I punched the steering wheel. you said, “I can walk back to his house if I need to.”
I slammed the car door. I said, “I’m a fucking idiot.”
"No you’re not."
"I can’t believe this. I look so fucking stupid."
"How?"
"I spent so much time, in the car with him, talking about you. And you have a big ass hickey on your neck. Nice."
"I’m sorry."
"Me too."
after I calmed down, I told you to lean your seat back and I made you hold me. we were sitting outside my house but I couldn’t wait until we got inside.
-
you made love to me for the first and second time last night. you’ve come close a couple of times, but in the year we’ve been fucking, that’s all it’s ever really been.
I love when you dominate me, when you tell me that I’m yours and yours only. but that will never come close to you making love to me. I told you for the first time that you were mine,
"Fuck that girl who left that hickey on your neck at the bar. Mine."
"I know."
"Nobody else’s, do you hear me?"
"Yes, yours."
I told you after that we’re ridiculous. you scoffed but agreed. I apologized for punching the steering wheel when I found the hickey. I told you that I have no right to be upset about what you do or who you do it with.
"Yeah, but.. I want you to be upset." "I won’t get that upset about it again." "I don’t think I like the way that sounds, though." "I’m sorry."
you spent a little while longer apologizing, you seemed unable to wind down while I was mad at you. after you were sure I wasn’t mad, you let me cuddle up to you. I passed out the minute you wrapped me up in your arms.
I left you a note with three cigarettes when I went to work. I kissed your forehead and tucked you in before I left but I think you were sleeping too hard to notice. That’s okay. it wasn’t meant for you to notice.
"gone to work. I’ll be on break at 2 if you need a ride home.
I love you, okay?”
I sent you a message just before one to let you know I’d like to hear from you. you thanked me and I apologized for being too much; I told you I couldn’t stand watching you walk away from me.
"You weren’t too much, you were just enough."
"Are you sure?"
"Yes. I slept like a baby next to you."
you took off walking shortly before 5am.
I was confused because you got up to go out and smoke right as I was getting up to leave and I thought you just wanted to say bye to me without him there.
you bolted past me up the stairs, you slammed the door even though that’s your biggest pet peeve.
when I first went out you answered, you stopped, but the second I was close, you took off.

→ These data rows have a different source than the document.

-- ==== Sys2Proof/Machine/Predictor.lean ====
section
/-! DEFINITION. Branch prediction and the return stack (04_core_pipeline.md R121 to R134). Prediction is evaluated when a
transfer retires. -/
namespace Sys2Proof.Machine
open Sys2Proof

/-! ## Direction tables (R122 to R124) -/

/-- XOR of `k` 14-bit chunks of the low `len` bits of `gh`, from bit `i` (R123). -/
def foldChunks (gh len i : Nat) : Nat → Nat
  | 0 => 0
  | k + 1 =>
    let n := if len - i < 14 then len - i else 14
    ((gh >>> i) % 2 ^ n) ^^^ foldChunks gh len (i + 14) k

/-- fold14 of R123. -/
def fold14 (gh len : Nat) : Nat := foldChunks gh len 0 ((len + 13) / 14)

/-- rotl14 of R123. -/
def rotl14 (x s : Nat) : Nat := ((x <<< s) ||| (x >>> (14 - s))) % 16384

/-- The indices of R123. -/
structure PredIx where
  i0 : Nat
  i1 : Nat
  i2 : Nat
  ic : Nat
  deriving DecidableEq, Repr

/-- Replaces bits [hi:lo] of an index. -/
def putIx (x hi lo v : Nat) : Nat := x - natBits x hi lo * 2 ^ lo + (v % 2 ^ (hi - lo + 1)) * 2 ^ lo

/-- The indices for a transfer at `pc` with global history `gh` (R123). `part`: the partition slot, when the realm has one. -/
def predIx (pc gh : Nat) (part : Option Nat) : PredIx :=
  let lo := natBits pc 15 2
  let hi := natBits pc 29 16
  let i0 := lo ^^^ fold14 gh 16
  let i1 := lo ^^^ hi ^^^ fold14 gh 64
  let i2 := lo ^^^ rotl14 hi 7 ^^^ fold14 gh 256
  let ic := natBits pc 13 2
  match part with
  | none => ⟨i0, i1, i2, ic⟩
  | some v => ⟨putIx i0 13 12 v, putIx i1 13 12 v, putIx i2 13 12 v, putIx ic 11 10 v⟩

/-- The partition slot of the thread's realm, as c.predctl holds it (R149). -/
def Thread.part (t : Thread) : Option Nat := if bit t.predctl 11 then some (bits t.predctl 10 9) else none

/-- Every counter resets to 01b (R124); the chooser holds SEL_A * 4 + SEL_B. -/
def Core.ctr0 (c : Core) (i : Nat) : Nat := Tbl.get 1 c.t0 i
def Core.ctr1 (c : Core) (i : Nat) : Nat := Tbl.get 1 c.t1 i
def Core.ctr2 (c : Core) (i : Nat) : Nat := Tbl.get 1 c.t2 i
def Core.sel (c : Core) (i : Nat) : Nat := Tbl.get 5 c.chooser i

/-- The long prediction's counter (R123). -/
def Core.longCtr (c : Core) (x : PredIx) : Nat := if c.sel x.ic % 4 ≥ 2 then c.ctr2 x.i2 else c.ctr1 x.i1

/-- The predicted direction (R123); not taken while a flush is in progress (R127). -/
def Core.predictTaken (c : Core) (x : PredIx) : Bool :=
  if c.flushing then false
  else decide ((if c.sel x.ic / 4 ≥ 2 then c.longCtr x else c.ctr0 x.i0) ≥ 2)

/-- A two-bit counter moved up or down, saturating (R124). -/
def sat2 (up : Bool) (v : Nat) : Nat := if up then (if v < 3 then v + 1 else 3) else v - 1

/-- The update of R124. -/
def Core.train (c : Core) (x : PredIx) (taken : Bool) : Core :=
  let p0 := decide (c.ctr0 x.i0 ≥ 2); let p1 := decide (c.ctr1 x.i1 ≥ 2); let p2 := decide (c.ctr2 x.i2 ≥ 2)
  let pl := decide (c.longCtr x ≥ 2)
  let sa := c.sel x.ic / 4; let sb := c.sel x.ic % 4
  let sb' := if p1 != p2 then sat2 (p2 == taken) sb else sb
  let sa' := if p0 != pl then sat2 (pl == taken) sa else sa
  { c with t0 := Tbl.set c.t0 x.i0 (sat2 taken (c.ctr0 x.i0)), t1 := Tbl.set c.t1 x.i1 (sat2 taken (c.ctr1 x.i1)),
           t2 := Tbl.set c.t2 x.i2 (sat2 taken (c.ctr2 x.i2)), chooser := Tbl.set c.chooser x.ic (sa' * 4 + sb') }

/-! ## Branch target buffer (R121) -/

def btbSet (pc : BitVec 57) : Nat := natBits pc.toNat 12 2
def btbTag (pc : BitVec 57) : BitVec 16 := BitVec.ofNat 16 (natBits pc.toNat 28 13)

/-- The ways a thread uses: all four, or the way of its partition slot (R126). -/
def btbWays (part : Option Nat) : List Nat := match part with
  | none => [0, 1, 2, 3]
  | some v => [v]

/-- The hit of a lookup: tag and realm both match (R121). -/
def Core.btbHit (c : Core) (pc : BitVec 57) (realm : Realm) (ways : List Nat) : Option (Nat × Btb) :=
  ways.findSome? (fun w => match Tbl.find c.btb (btbSet pc * 4 + w) with
    | some e => if e.tag = btbTag pc ∧ e.realm = realm then some (w, e) else none
    | none => none)

/-- The entries of a set, most recently used first. -/
def Core.btbLru (c : Core) (set : Nat) : List Nat := Tbl.get [0, 1, 2, 3] c.btbOrder set

/-- Installs or refreshes the entry of a taken transfer, replacing the least recently used way (R121). Only a taken transfer, on the
right path or a wrong one, uses a way: a hit of one that is not taken leaves the order (log entry 81). -/
def Core.btbPut (c : Core) (pc : BitVec 57) (realm : Realm) (kind : Fin 5) (target : BitVec 57) (part : Option Nat) : Core :=
  let set := btbSet pc
  let order := c.btbLru set
  let ways := btbWays part
  let way := match c.btbHit pc realm ways with
    | some (w, _) => w
    | none => match ways.find? (fun w => (Tbl.find c.btb (set * 4 + w)).isNone) with
      | some w => w
      | none => (order.reverse.find? (fun w => ways.contains w)).getD 0
  let e : Btb := { tag := btbTag pc, realm := realm, kind := kind, target := BitVec.ofNat 55 (target.toNat / 4) }
  { c with btb := Tbl.set c.btb (set * 4 + way) e, btbOrder := Tbl.set c.btbOrder set (way :: order.erase way) }

/-! ## Return stack (R129, R134) -/

/-- A call writes its return address into the slot after the top and advances the top. -/
def Thread.pushRet (t : Thread) (ret : BitVec 57) : Thread :=
  { t with rtop := t.rtop + 1, rstack := Tbl.set t.rstack (t.rtop + 1).toNat (BitVec.ofNat 55 (ret.toNat / 4)) }

/-- The entry at the top pointer. -/
def Thread.topRet (t : Thread) : BitVec 55 := Tbl.get 0 t.rstack t.rtop.toNat

/-- A return moves the pointer back by one. -/
def Thread.popRet (t : Thread) : Thread := { t with rtop := t.rtop - 1 }

/-- All 32 entries and the top pointer become 0 (R134). -/
def Thread.clearRet (t : Thread) : Thread := { t with rstack := [], rtop := 0 }

/-! ## Flushes (R126 to R128) -/

/-- Entries of a table outside quarter `v` of `size` entries. -/
def dropQuarter (size v : Nat) (t : Tbl Nat) : Tbl Nat := t.filter (fun p => p.1 / (size / 4) ≠ v)

/-- A flush of the whole predictor, or of one partition slot: counters to 01b, BTB entries invalid (R127). -/
def Core.flushPred (c : Core) (part : Option Nat) : Core :=
  match part with
  | none => { c with t0 := [], t1 := [], t2 := [], chooser := [], btb := [], btbOrder := [], flushing := true }
  | some v => { c with t0 := dropQuarter 16384 v c.t0, t1 := dropQuarter 16384 v c.t1, t2 := dropQuarter 16384 v c.t2,
                       chooser := dropQuarter 4096 v c.chooser, btb := c.btb.filter (fun p => p.1 % 4 ≠ v), flushing := true }

/-- The predictor partition slot of a realm (R481). -/
def State.realmPart (s : State) (r : Nat) : Option Nat :=
  if s.fld (regRlmTable0 r) 44 44 = 1 then some (s.fld (regRlmTable0 r) 43 42) else none

/-- The predictor's action at a switch between realms (R126). -/
def State.switchPred (s : State) (c left entered : Nat) : State :=
  match s.realmPart left, s.realmPart entered with
  | some a, some b => if a = b then s.modCore c (fun k => k.flushPred (some a)) else s
  | _, _ => s.modCore c (fun k => k.flushPred none)

/-- c.predctl after a switch into realm `r`: RSCLR_EXC 0, PARTITIONED and SLOT of the realm entered (R153). -/
def State.switchPredctl (s : State) (r : Nat) : Word :=
  match s.realmPart r with
  | some v => BitVec.ofNat 64 (2048 + v * 512)
  | none => 0

end Sys2Proof.Machine
end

I followed you halfway down the road in 20 something degree weather.
you just kept saying “go the fuck home” “I’ll be okay” “I’m not even cold goddammit”
I fucking begged you. I ran to my car, I followed you to the park, you kept walking.
I was begging you to not walk away but the only thing I could see was you shrinking in front of me.
on the last of my phones battery, I begged you to get in my car. I told you I couldn’t leave with you in the cold, I just had to make sure you were safe. I just need you to be safe.
always.
after my phone died and I walked around the park looking for you, you felt bad and finally came out from behind the tree you were using to hide from me. you finally got in the car.
you told me you didn’t mean to scare me. you said you were sorry for being mean. you promised you would have walked home.
"I fucking love you, did you know that" "I do." "Are you sure?" "No." "Why? Why are you unsure?" "You hurt me too, sometimes." "What did I do, though?" "I don’t know, nothing. I’m just emotional."
I think you know I had sex with him. I’m sure that you know. but I will never admit to it. not that night. not then. I’ll take it to my grave. it’ll never happen again. I’ve never felt so guilty about something before.
I could barely peel my body from yours this morning. thank you for staying. thank you so much for letting me hold you for a few hours before work.
sometimes I feel like the only glue holding you together and goddamn that’s so hard to do when you’re always trying to scrape me off.
I fucking love you, did you know that?